In some testing systems, such as those which pipe around data in order to replay operations, you will find that it is more difficult to scale your client nodes up than with NoSQLBench. That is because moving serialized operations around and then consuming them in real time is simply much more work on the client system. This forces you into a situation where the load bank needs to be much larger to offset processing demands in the testing apparatus. Methods involving local IO or pre-processing will generally be much slower than those which operate almost entirely within the CPU-Memory complex. NoSQLBench's approach to synthesizing operations from recipes avoids much of this concern, or at least makes it easier to manage and scale.
Yet, the amount of client capability you need in order to run an accurate performance test still depend on how capable your test target is. Consider a target cluster comprised of 5 nodes. This may take a couple of test clients of the same basic hardware profile in order to adequately load the target system without saturating client resources. However, if those clients are saturating their CPUs, this is not enough.
Verify client overhead
When running serious tests, it is important that you look at your clients' system utilization metrics. The key metric to watch for is CPU utilization. If it goes over 50%, you may need more client resources in order to keep your metrics accurate. There are a couple ways to approach this.
Use a larger test node
If you need to scale up your test client capabilities, the simplest method is to just use a larger
client node. This may also require you to increase the number of threads, but
threads=auto
will always size up reasonably to the available cores.
Add more client nodes
If you need, you can add more nodes to your test. There are a couple of strategies for doing this effectively.
- If you want to run the same number of operations overall, you can split them over nodes.
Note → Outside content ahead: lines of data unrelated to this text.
-- ==== Sys2Proof/Tests/Slice0.lean ====
section
/-! SUPPORT. The model's own tests: the frames of every command as the spec encodes them,
    ill-formed configurations and
source commands, one or two steps per command with the results of 95_test_vectors.md, and for every obligation with
hypotheses a state and operands that meet them. -/

namespace Sys2Proof.Tests

open Sys2Proof Sys2Proof.Machine

/-! ### A small configuration: CFG0 of 95_test_vectors.md, with short rings and slot arrays -/

def addr (n : Nat) : BusAddr := BusAddr.of16 (BitVec.ofNat 16 n)

def check55 (n : Nat) : SelfCheckEntry := { addr := addr n, pat := 0x55#8 }

def cfg0 : Config :=
  { Config.default with
    swqCap := 4, solqCap := 6, tsolCap := 3, sndqCap := 4, tsndCap := 2
    numSwGroups := 2, swSelfTest := 16#8, swStrobeValue := [0x01#8, 0x02#8], swActiveLow := false
    swStrobeAddr := addr 0x10, swReturnAddr := addr 0x11
    selfTestLine := { addr := addr 0x12, mask := 0x01#8, activeLow := false }
    udLine := { addr := addr 0x13, mask := 0x01#8, activeLow := false }
    priorityTable := [{ switchNumber := 3#8, solenoidNumber := 7#8, holdTicks := 2#8 }]
    solAddr := addr 0x30, numLampBanks := 2, lampSelectAddr := addr 0x20, lampDataAddr := addr 0x21
    digits := 2, displaySequence := defaultSequence 2, dispSelectAddr := addr 0x40, dispDataAddr := addr 0x41
    soundAddr := addr 0x50, soundSilent := 0x00#8
    selfCheck := #v[check55 0x10, check55 0x20, check55 0x30, check55 0x40, check55 0x50] }

/-- Right after RESET. -/
def s0 : State := State.resetOf cfg0

/-- Running: the interrupt source is not suspended. -/
def live : State := { s0 with irqSuspended := false }

/-- A bus that answers the given bytes first. -/
def busOf (answers : List Byte) : Bus := { trace := [], latched := [], answers := answers, reads := 0 }

def ringOf (cap : Nat) (es : List Byte) : Machine.Ring :=
  { buf := es ++ List.replicate (cap - es.length) 0#8, head := 0, tail := es.length }

/-- Slot 0 registered without override, the others free. -/
def timedSlots (t : U32) (sol count : Byte) : List TimedSol :=
  { active := true, fireAt := t, sol := sol, count := count, ovr := false } :: s0.tsol.drop 1

/-- The outcome is a next state of which `p` holds. -/
def nextIs (o : Host.Outcome State Fault Refusal) (p : State → Bool) : Bool :=
  match o with
  | .next t => p t
  | .fault _ => false
  | .refused _ => false

def isNext (o : Host.Outcome State Fault Refusal) : Bool := nextIs o fun _ => true

def isFault (o : Host.Outcome State Fault Refusal) : Bool :=
  match o with
  | .fault _ => true
  | .next _ => false
  | .refused _ => false

/-- The last response. -/
def answer (t : State) : List Byte := t.responses.getLastD [0xEE#8]

def frame (op : Byte) (rest : List Byte) : Frame := { op := op, rest := rest }

theorem test_cfg0_legal : cfg0.legal = true := by decide
theorem test_default_legal : Config.default.legal = true := by decide
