-- ==== Sys2Proof/Syntax.lean ====
section
/-!
DEFINITION. The instructions of the HF-6: one constructor per row of spec/opcode_table.json.
The first 224 constructors are the instruction forms of spec/03_opcode_map.md; the rest are the steps of the
device's other agents (spec/95_what_each_step_holds.md), each with the operands that name the agent and its data.
-/
namespace Sys2Proof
Simply
change your
cycles
activity param so that it allocates a share of the cycles to each node. For example, a single-node test which usescycles=1M
can be split into two different ones which usecycles=500K
andcycles=500k..1M
. If you instead simply set the number to500k
for each of them, you would be running the same exact operations twice. - If you are gathering metrics on a dashboard, you will want to alias the workload name. If you are
using
Named Scenarios
as most users do, then you can simply copy the workload name to another. This allows you to receive distinct metrics by client. When tagged metrics are implemented, this will no longer be necessary.
A good rule of thumb to use is 1 client node for each 3 target nodes in a cluster. This will of-course vary by workload and hardware, but it is a reasonable starting point.
It is also important to consider the section on Scaling Math when sizing your load bank.